/-- R131: arm_compute. Up to 0x00FFFFFF ticks ahead, modulo 2^32, the deadline is cached as it is and its
low 24 bits compared. Farther ahead the compare value is one below the counter, and the cache is the next
epoch of now joined with the counter less one, all bits set for a counter of 0; for a counter of at least
1 sampled with now, that is now + 0x00FFFFFF. -/
def Obligations.ArmComputeBranches : Prop :=
  ∀ (now : Word) (cnt : Count) (deadline : Word),
    let delta := (deadline.toNat + 2 ^ 32 - now.toNat) % 2 ^ 32
    (delta ≤ 0x00FFFFFF →
      (armCompute now cnt deadline).1.toNat = deadline.toNat % 2 ^ 24 ∧
      (armCompute now cnt deadline).2 = deadline) ∧
    (0x00FFFFFF < delta →
      (armCompute now cnt deadline).1.toNat = (cnt.toNat + 2 ^ 24 - 1) % 2 ^ 24 ∧
      (0 < cnt.toNat →
        (armCompute now cnt deadline).2.toNat =
          (now.toNat + 2 ^ 24) % 2 ^ 32 / 2 ^ 24 * 2 ^ 24 + (cnt.toNat - 1)) ∧
      (cnt.toNat = 0 → (armCompute now cnt deadline).2 = 0xFFFFFFFF#32) ∧
      (0 < cnt.toNat → now.toNat % 2 ^ 24 = cnt.toNat →
        (armCompute now cnt deadline).2 = now + 0x00FFFFFF#32))

/-- R132, R133: the arm's last two micro-steps in the three commands that arm (R134, R136, R139). AP
computes from the arm's own sample, for deadline 0xFFFFFFFF in TICKER_INIT and TMP.b otherwise; AC
writes COMP, IF.COMP, IEN.COMP and CACHE at once, ends unfrozen, and goes on to Idle or, in
TICKER_SLEEP_UNTIL, to SLP1. What the shadow behind FREEZE holds is left open: it is never observable (R30). -/
def Obligations.ArmPreparesAndCommits : Prop :=
  ∀ (op : Op) (deadline : Word) (next : FrontEndPtr) (s : State),
    (op = .tickerInit ∧ deadline = 0xFFFFFFFF#32 ∧ next = .idle ∨
      op = .tickerSetInt ∧ deadline = s.tmp.b ∧ next = .idle ∨
      op = .tickerSleepUntil ∧ deadline = s.tmp.b ∧ next = .command .tickerSleepUntil .slp1) →
    s.fault = none →
    (s.fe = .command op .ap →
      exec (instrOf op s.tmp.sel) s = .next { s with
        tmp := { s.tmp with
          comp := (armCompute s.tmp.now s.tmp.cnt deadline).1
          cache := (armCompute s.tmp.now s.tmp.cnt deadline).2 }
        fe := .command op .ac }) ∧
    (s.fe = .command op .ac →
      ∃ shadow, exec (instrOf op s.tmp.sel) s = .next { s with
        comp := s.tmp.comp
        compShadow := shadow
        freeze := false
        flags := { s.flags with
          comp :=
            if s.params.matchOnWriteEqual = true ∧ s.tmp.comp = s.cnt then true
            else if s.params.armClearsCompareFlag then false
            else s.flags.comp }
        ien := { s.ien with comp := true }
        cache := s.tmp.cache
        fe := next })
● ● ● ● ●
## Goal of the exercise
From the records above, transcribe exactly the run of lines that opens with the line holding "(s.fe = .command op .ac →" and closes with the line holding "s.ien with comp", both included.

## Task result
    (s.fe = .command op .ac →
      ∃ shadow, exec (instrOf op s.tmp.sel) s = .next { s with
        comp := s.tmp.comp
        compShadow := shadow
        freeze := false
        flags := { s.flags with
          comp :=
            if s.params.matchOnWriteEqual = true ∧ s.tmp.comp = s.cnt then true
            else if s.params.armClearsCompareFlag then false
            else s.flags.comp }
        ien := { s.ien with comp := true }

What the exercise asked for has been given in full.